If your OS is installed on an SD card (common with SBCs, embedded devices, and lab/test rigs), you should keep a full backup image so you can recover quickly if the card gets corrupted. This guide shows how to create a SD card backup as an .img (or compressed .img.gz) using only Linux command line tools—then how to restore it later.


What You’ll Get

By the end you’ll have:

  • A complete SD card backup that includes all partitions (boot + root filesystem + anything else)
  • A restore method to flash the image to an SD card so the system boots exactly as before (OS + apps + configuration)

Requirements

  • A Linux PC (or laptop)
  • SD card reader (USB or built-in)
  • Enough free disk space:
    • Uncompressed image ≈ size of SD card (e.g., 64GB card → ~64GB image)
    • Compressed image is usually much smaller (depends on used space)
  • Tools (usually preinstalled): lsblk, dd, gzip, sha256sum

Creating OS Backup from SD Card

Step 0: Safely Power Off and Remove the SD Card

  1. Shut down the device cleanly (recommended):
    sudo shutdown -h now
    
  2. Remove the SD card once the device is fully off.
  3. Insert the SD card into your Linux PC.

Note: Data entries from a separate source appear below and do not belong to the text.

-- ==== Sys2Proof/Machine/State.lean ====
section
/-! DEFINITION. The state of the block: every register, buffer, queue, counter, mode and pin the spec gives the
GLN1064, as plain data, and the queue of waiting commands. Times named `…At` are instants: of device time
(fine units, Int) where the field says DT, otherwise fine units of running time since reset (Nat). -/

namespace Sys2Proof.Machine

/-- The faults of a step: there are none, since the spec gives every command an effect. -/
inductive Fault where
deriving DecidableEq, Repr

/-- The refusals of a step. -/
inductive Refusal where
  /-- Raised by an arm of Dispatch.lean for a command that has no meaning yet. Safe. -/
  | notModelled (mnemonic : String)
deriving DecidableEq, Repr

/-! ### Control: mailboxes, transactions, journal (ch. 11) -/

/-- The state of a mailbox (R291). -/
inductive MbxSt where
  | idle | posted | done
deriving DecidableEq, Repr

/-- The sender of a control datagram (R301, R302): its addresses, its UDP port and the port of arrival. -/
structure UdpSrc where
  ip : Nat := 0
  port : Nat := 0
  swPort : Nat := 0
  mac : Nat := 0
deriving DecidableEq, Repr

/-- A mailbox (R291, R292): its state, its 32 command words, its 32 response words, and for a UDP mailbox the
sender and the words of its last command datagram (R302). -/
structure Mbx where
  st : MbxSt := .idle
  cmd : Tab Word := []
  resp : Tab Word := []
  src : Option UdpSrc := none
  /-- The last command datagram after its prefix (R302). -/
  last : UdpData := {}
deriving DecidableEq, Repr

/-- One effect of an accepted change set: a configuration object written, or one of the two stageable actions
(R307). -/
inductive SetOp where
  /-- The object with key k (ConfigStore) takes these words. -/
  | write (k : Nat) (ws : Obj)
  /-- PB.ARM_JUMP on a slot. -/
  | armJump (slot : Nat) (on : Bool)
  /-- ECHO.SWAP_BANK of a quadrant to a bank over m closures. -/
  | swapBank (q bank m : Nat)
deriving DecidableEq, Repr

/-- A command as the journal and the staging keep it (Tables 7 and 14). -/
structure CmdRec where
  opcode : Nat := 0
  mbx : Nat := 0
  tag : Nat := 0
  txn : Nat := 0
  seq : Nat := 0
  payload : List Word := []
deriving DecidableEq, Repr

/-- A staged command: its record and the effects it will have (R307). -/
structure Staged where
  cmd : CmdRec := {}
  ops : List SetOp := []
deriving DecidableEq, Repr

/-- The state of a transaction (Table 17: TXN_STATE). -/
inductive TxnSt where
  | open | committed | aborted | timedOut | refused
deriving DecidableEq, Repr

/-- A transaction (R306 to R310). -/
structure Txn where
  st : TxnSt := .open
  iface : Nat := 0
  timeoutMs : Nat := 0
  lastAt : Nat := 0
  staged : List Staged := []
deriving DecidableEq, Repr

/-- An accepted change set that waits for its boundary (R303, R309): 1 next shot, 2 next pixel, 3 next frame. -/
structure WaitSet where
  seq : Nat := 0
  epoch : Nat := 0
  boundary : Nat := 0
  /-- A next-pixel set: a CLOSE descriptor has been expanded since it was accepted. -/
  closed : Bool := false
  /-- KIND 1 entries (a transaction's members) rather than KIND 0. -/
  isTxn : Bool := false
  txn : Nat := 0
  members : List Staged := []
deriving DecidableEq, Repr

/-- A background command that runs on (R298); at most one per group. -/
structure Bg where
  group : Nat := 0
  cmd : CmdRec := {}
deriving DecidableEq, Repr

/-- A journal entry (Table 14). -/
structure JEntry where
  jseq : Nat := 0
  kind : Nat := 0
  srcIf : Nat := 3
  cmd : CmdRec := { mbx := 255 }
  dt : Int := 0
  epoch : Nat := 0
  digest : Nat := 0
  /-- The digest has been computed (R314). -/
  digestOk : Bool := true
  boundary : Nat := 4
  frameLo : Nat := 0
deriving DecidableEq, Repr

/-- Mailboxes, transactions, journal, epoch and digest (ch. 11). -/
structure Ctl where
  /-- HOST_STATUS [31] (Table 2). Reset 0. -/
  mbxReady : Bool := false
  /-- HOST_STATUS [30]: firmware stopped. Reset 0. -/
  fwFault : Bool := false
  /-- HOST_STATUS [28]. Reset 0. -/
  lpFitted : Bool := false
  /-- LPDDR5 capacity in MiB found at boot (Table 17). Reset 0. -/
  lpMib : Nat := 0
  /-- HOST_STATUS [23:16]. Reset 0. -/
  bootStage : Nat := 0
  /-- The 32 mailboxes, those not IDLE with empty slots listed (R290 to R292). -/
  mbx : Tab Mbx := []
  /-- Posted mailboxes in doorbell order (R294, R297). -/
  queue : List Nat := []
  /-- The next command sequence number (R296). Reset 1. -/
  seq : Nat := 1
  /-- Background commands running (R298). -/
  bg : List Bg := []
  /-- IRQ_PENDING and IRQ_ENABLE, the PCI Express and the SPI copies (R289). Reset 0. -/
  irqPendP : Nat := 0
  irqPendS : Nat := 0
  irqEnP : Nat := 0
  irqEnS : Nat := 0
  /-- HOST_ERRORS (Table 5). Reset 0. -/
  busyCount : Nat := 0
  dbIgnored : Nat := 0
  spiCrcErrors : Nat := 0
  /-- Transactions by TXN_ID issued since reset, and the next ID (R306). -/
  txns : Tab Txn := []
  nextTxn : Nat := 1
  /-- Sets waiting for their boundaries, in acceptance order (R304, R310). -/
  waiting : List WaitSet := []
  /-- The configuration epoch of R305: sets accepted. Reset 0 (log entry 6). -/
  epoch : Nat := 0
  /-- Epoch of the last set that took effect, and the digest then (R320). -/
  effEpoch : Nat := 0
  effDigest : Nat := 0
  /-- Sets that took effect and are not published yet: epoch and digest, oldest first (R320). -/
  unpub : List (Nat × Nat) := []
  /-- CFG_EPOCH and CFG_DIGEST (R320). Reset 0 (log entry 6). -/
  pubEpoch : Nat := 0
  pubDigest : Nat := 0
  /-- The journal ring in controller memory, oldest first, at most 4,096 entries (R313). -/
  jrnl : List JEntry := []
  /-- JRNL_SEQ: sequence number of the newest entry (R315, R317). -/
  jseq : Nat := 0
  /-- Newest JSEQ written to the MRAM mirror. -/
  jmirr : Nat := 0
  /-- JOURNAL_LOST (R318). Reset 0. -/
  jlost : Nat := 0
  /-- Mailboxes rung before MBX_READY that are still posted, in doorbell order (the text under Table 9 of ch. 11). -/
  early : List Nat := []
  /-- Running time of the last frame boundary or periodic mirror write, and a mirror write that the one in progress
  delays (R313). -/
  mirrorAt : Nat := 0
  mirrorWait : Bool := false
deriving DecidableEq, Repr

/-! ### Timebase (ch. 02) -/

/-- TPLL_STATE (Table 11). -/
inductive TpllSt where
  | reset | search | acquire | locked | coast | reacquire | slewing | fault
deriving DecidableEq, Repr

/-- A stored band slot (R42). -/
structure BandSlot where
  band : Nat := 0
  frac : Nat := 0
  refSel : Nat := 0
  loopWord : Nat := 0
deriving DecidableEq, Repr

/-- The SPLL or the NPLL (R453): locked now, locked before, good windows in a row, frozen. -/
structure Pll where
  lock : Bool := false
  good : Nat := 0
  coast : Bool := false
deriving DecidableEq, Repr

/-- The timebase (ch. 02). -/
structure Tb where
  /-- TPLL_STATE. Reset 0. -/
  st : TpllSt := .reset
  refPresent : Bool := false
  refBad : Bool := false
  /-- COAST: the loop is frozen. -/
  coast : Bool := false
  realign : Bool := false
  freqFault : Bool := false
  /-- BAND_SLOT. Reset 0xF. -/
  bandSlot : Nat := 15
  vcoBand : Nat := 0
  loopWord : Nat := 0
  /-- PHASE_OFS, signed fine units. -/
  phaseOfs : Int := 0
  coastCount : Nat := 0
  /-- Lock windows within EXP ± 2 in a row (R40). -/
  good : Nat := 0
  /-- A search or a frozen-loop judgement stands before acquisition (R58). -/
  judging : Bool := false
  /-- First lock since reset has been declared (R46): TIM runs and DT72 counts. -/
  epochSet : Bool := false
  /-- Running time of the holdover timer's start (R55). -/
  holdAt : Option Nat := none
  /-- DT of the last good reference edge of the present or last coast (R56). -/
  lastGood : Int := 0
  /-- Running time of the last lock declaration (R393, Table 1 of ch. 14). -/
  lockAt : Option Nat := none
  /-- TPLL_FREQ waits for lock held 10 ms. -/
  freqHold : Bool := false
  /-- Running time of the acceptance of a re-acquiring TB.SET_TPLL or band command (R37, R333). -/
  reacqAt : Option Nat := none
  /-- The band slots stored (R42). -/
  slots : Tab BandSlot := []
  /-- The fractional setting that a band hop has loaded (R42); none: the one that R38 derives from REF_FREQ_HZ. -/
  fracHop : Option Nat := none
  /-- DT of the last lock declaration that ended a coast: windows open before it held COAST (R56). -/
  coastEnd : Int := 0
  /-- The last 65 AON periods in fine units, oldest first: 64 and the one that a loss may drop; running time at which
  the last of them ended (R54). -/
  aonHist : List Nat := []
  aonAt : Nat := 0
  /-- AON calibration: mean of the last 64 periods, frozen out of lock. Reset: nominal 31,250 ns (log entry 7). -/
  aonCal : Nat := 256000000
  /-- Bad AON periods in a row and good ones in a row since an AON fault (R388). -/
  aonBad : Nat := 0
  aonGood : Nat := 0
  /-- DT of the last slew step in FOLLOW mode (R61). -/
  slewAt : Int := 0
  /-- DT of the last spread transfer and whole ticks transferred (R50). -/
  ssAt : Int := 0
  ssTicks : Nat := 0
  spll : Pll := {}
  npll : Pll := {}
  /-- SD_REFCLK counts present. -/
  sdPresent : Bool := false
  /-- A divider restart waits for its quiet interval (R47). -/
  restart : Bool := false
  /-- A divider restart by HUDDLE_IN waits for its quiet interval (R47, R281). -/
  huddleWait : Bool := false
  /-- A follower's captured phase step waiting for its frame boundary (R282), fine units. -/
  stepWait : Option Int := none
  /-- Steps that device time has taken (the model's own field; log entry 122). -/
  era : Nat := 0
  /-- What the accountant's count of its buckets is ahead of device time: epochs that were loaded (R85; log entry 20). -/
  accOfs : Int := 0
deriving DecidableEq, Repr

Step 1: Identify the SD Card Device

Run:

lsblk -o NAME,SIZE,TYPE,MODEL,MOUNTPOINTS

Look for the disk matching your SD card size.

Common device names:

  • /dev/sdX (USB SD card readers; e.g., /dev/sdb)
  • /dev/mmcblkX (built-in SD readers; e.g., /dev/mmcblk0)

✅ You want the whole disk device (example: /dev/sdb), not a partition (example: /dev/sdb1).

⚠️ Important: Choosing the wrong device can overwrite your PC’s drive. Double-check size and model.


Step 2: Unmount Any Auto-Mounted Partitions

If Linux auto-mounted partitions (like /dev/sdb1, /dev/sdb2), unmount them.

Example for /dev/sdb:

sudo umount /dev/sdb* 2>/dev/null || true

Example for /dev/mmcblk0:

sudo umount /dev/mmcblk0p* 2>/dev/null || true

Step 3: Create the Backup Image

You have two options:

This saves space and is ideal for most backups.

sudo dd if=/dev/sdX bs=4M status=progress conv=fsync | gzip -1 > sdcard_backup.img.gz

Replace /dev/sdX with your SD card device (e.g., /dev/sdb or /dev/mmcblk0).

What this does

  • Reads the entire SD card byte-for-byte (all partitions)
  • Shows progress
  • Compresses output to save storage

Option B: Create an Uncompressed Image (.img)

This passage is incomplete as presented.